I'm 3 years into transition, 4 years if you count the name change and male presentation before T, and sometimes I forget I'm even trans. I mean, I don't know if I feel like a cis-guy, but it feels like I've always been this way. It doesn't feel like 5 years ago I was straightening my hair and wearing eyeliner to class just to fit in.
Today was my last day of summer class (university) and a bunch of us went for drinks after and a few of us were talking and the topic of my transition came up. I'm pretty open about being transgender, and people talk, so a lot of people in my program know. Heck, I performed a monologue about it in a play in front of thousands of first years a couple years ago. Today I said it was weird that all of these people met me after I started T and never knew me as (femalename), but that the people I met in first year university in 2009 knew who I was before and watched me transition. I'm not really good friends with any of those people. All of my friends only know me as who I am now. These friends have seen pictures and heard clips of me singing, and they say I look and sound like me in both, just different genders. My mom says that too.

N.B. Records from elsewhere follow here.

-- ==== Sys2Proof/Machine/VMemory.lean ====
section
/-! DEFINITION. Vector loads and stores (R152 to R164), formatted pages (R158 to R162), scatters into an accumulation window (R167). -/

namespace Sys2Proof.Machine

/-- One access of a vector instruction: element i, field j of it, its address. -/
structure VAcc where
  i : Nat
  j : Nat
  va : Word
deriving DecidableEq, Repr

/-- Where a sequence of element loads stops: done, at a failed check, for bytes of a peer or the host, at a watermark. -/
inductive VStop
  | done
  | bad (i : Nat) (va : Word) (f : Fail)
  | need (i : Nat) (va : Word) (loc n key : Nat) (mark : Bool)
  | stall (i : Nat) (va : Word) (span : List (Word × Nat))
deriving DecidableEq, Repr

/-- What a sequence of loads gives: the values by element and field, whether a void slot was read, where it stopped. -/
structure VGot where
  vals : List (Nat × Nat × Nat)
  void : Bool
  stop : VStop
deriving DecidableEq, Repr

/-- The checks of the elements behind one that fails, which are made before its fault is raised (R154). -/
def State.checkRest (s : State) (n : Nat) (xs : List VAcc) : State := xs.foldl (fun a x => (a.check a.cur x.va n (needOf .vecLoad)).1) s

/-- Loads accesses in order up to the first that does not pass (R153); the checks of those behind it are made as well where `rest` says so (R154). -/
def State.loadSeq (s : State) (n : Nat) (rest : Bool) : List VAcc → State × VGot
  | [] => (s, ⟨[], false, .done⟩)
  | x :: xs =>
    match s.loadEl x.va n .vecLoad with
    | (s1, .ok v void) =>
      let r := s1.loadSeq n rest xs
      (r.1, ⟨(x.i, x.j, v) :: r.2.vals, void || r.2.void, r.2.stop⟩)
    | (s1, .bad f) => (if rest then s1.checkRest n xs else s1, ⟨[], false, .bad x.i x.va f⟩)
    | (s1, .need loc m key mark) => (s1, ⟨[], false, .need x.i x.va loc m key mark⟩)
    | (s1, .stall) => (s1, ⟨[], false, .stall x.i x.va [(x.va, n)]⟩)

/-- Stores accesses in order, `f i j` the value of field j of element i, up to the first that fails. -/
def State.storeSeq (s : State) (n : Nat) (f : Nat → Nat → Nat) : List VAcc → State × Option (Nat × Word × Fail)
  | [] => (s, none)
  | x :: xs =>
    match s.storeEl x.va n (f x.i x.j) .vecStore with
    | (s1, none) => s1.storeSeq n f xs
    | (s1, some e) => (s1, some (x.i, x.va, e))

/-- The state after accesses that come to nothing: what the strand has seen is what it had seen (R95). -/
def State.keepView (s1 s : State) : State := s1.onCur fun t => { t with obs := s.cur.obs, hb := s.cur.hb, soon := s.cur.soon }

/-- A vector memory fault at element i (R131, R153). For a check on the start address alone, of which the rules name no element, i is 0. Log 63 (DESIGN CHOICE). -/
def State.vecFault (s : State) (i : Nat) (va : Word) (f : Fail) (kind : Nat) : State :=
  s.takeFault { s.faultRec f va kind 0 with elem := some i }

/-- A vector load that stopped short of its end, its earlier loads come to nothing (R154, R170). -/
def State.vecStop (s1 s : State) (st : VStop) (k : State) : State :=
  match st with
  | .done => k
  | .bad i va f => (s1.keepView s).vecFault i va f 6
  | .need i va loc n key mark => (s1.keepView s).askRemote loc n key i { s1.faultRec (fail (askCode mark)) va 6 0 with elem := some i }
  | .stall i va span => (s1.keepView s).boundedWait (.watermark i span) { s1.faultRec (fail .watermarkExpired) va 6 0 with elem := some i }

/-- The value loaded for a field of an element. -/
def VGot.get? (g : VGot) (i j : Nat) : Option Nat :=
  (g.vals.find? (fun x => decide (x.1 = i ∧ x.2.1 = j))).map (·.2.2)

/-- The accesses of the active elements, in order. -/
def Strand.accs (t : Strand) (k : BitVec 5) (f : Nat → Word) : List VAcc :=
  (activeList (t.mask k) t.n).map fun i => ⟨i, 0, f i⟩

/-- `VOIDREAD` where a void slot was read (R155). -/
def Strand.noteVoid (t : Strand) (v : Bool) : Strand := if v then t.setVoidRead else t

/-- A vector load at addresses `f i` (R152 to R155). -/
def State.vload (s : State) (d k : BitVec 5) (ss vs : List (BitVec 5)) (ty : ElTy → Bool) (f : Strand → Nat → Word) : State :=
  s.vissue ss [] vs [d] (fun t => t.takes ty false) fun s => s.afterMst fun s =>
    let w := widthOf s.cur.vty
    let (s1, g) := s.loadSeq (w / 8) true (s.cur.accs k (f s.cur))
    s1.vecStop s g.stop ((s1.onCur fun t =>
      (t.putActive d k fun old i => ((g.get? i 0).getD (elemAt w old i), 0)).noteVoid g.void).vdone vs)

/-- sa + off + i × w/8 (R152). -/
def Strand.unitAddr (t : Strand) (a o : BitVec 5) (i : Nat) : Word := t.getS a + off5 o + word (i * (widthOf t.vty / 8))
/-- sa + i × sb (R152). -/
def Strand.strideAddr (t : Strand) (a b : BitVec 5) (i : Nat) : Word := t.getS a + word i * t.getS b
/-- sa + vb[i], unsigned at w (R152). -/
def Strand.indexAddr (t : Strand) (a b : BitVec 5) (i : Nat) : Word := t.getS a + word (elemAt (widthOf t.vty) (t.getV b) i)

/-- `vld` (R152). -/
def execVld (d a k o : BitVec 5) (s : State) : Result := .next (s.vload d k [a] [] tyIFE fun t i => t.unitAddr a o i)
/-- `vlds` (R152). -/
def execVlds (d a b k : BitVec 5) (s : State) : Result := .next (s.vload d k [a, b] [] tyIFE fun t i => t.strideAddr a b i)
/-- `vldx` (R152). -/
def execVldx (d a b k : BitVec 5) (s : State) : Result := .next (s.vload d k [a] [b] tyWide fun t i => t.indexAddr a b i)

/-- `vldff`: as `vld`, but a failure past the lowest active element only ends the load there (R156). -/
def execVldff (d a k o : BitVec 5) (s : State) : Result :=
  .next (s.vissue [a] [] [] [d] (fun t => t.takes tyIFE false) fun s => s.afterMst fun s =>
    let w := widthOf s.cur.vty
    let (s1, g) := s.loadSeq (w / 8) false (s.cur.accs k (s.cur.unitAddr a o))
    let put (x : Nat) : State := (s1.onCur fun t =>
      { (t.putActive d k fun old i => ((g.get? i 0).getD (elemAt w old i), 0)).noteVoid g.void with ffx := BitVec.ofNat 16 x }).retire
    match g.stop with
    | .bad i va f => if g.vals = [] then (s1.keepView s).vecFault i va f 6 else put i
    | st => s1.vecStop s st (put s.cur.n))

My dad thinks I'm going to wake up and regret this some day. I will admit that I sometimes have twinges of missing my soprano singing voice. I had trained for years. But at the same time, the voice I have now is truly my own. Maybe I won't be as great a singer, but to be me, that's pretty cool.
When I first found out what transgender was and said "whoa that's me!" part of me was worried that I was rushing into it because I was unhappy with myself. Or bored. I know that's ridiculous, but that's why I got therapy. I do admit that part of me thought I might have an easier time as an actor if I transitioned. But I told all of that to a psychologist and she helped me work through things to see if I was really transgender. Some days I do worry that I'll want to present as female again, and it will be harder now that my voice is deeper and I have facial hair. I'm going to try performing drag this fall to see if that's enough.
I do think transitioning was the right step for me, even if my trans narrative isn't the usual one that people would expect. 3 years in, I'm happier and more confident than I ever was.
Just a rant to people who might understand.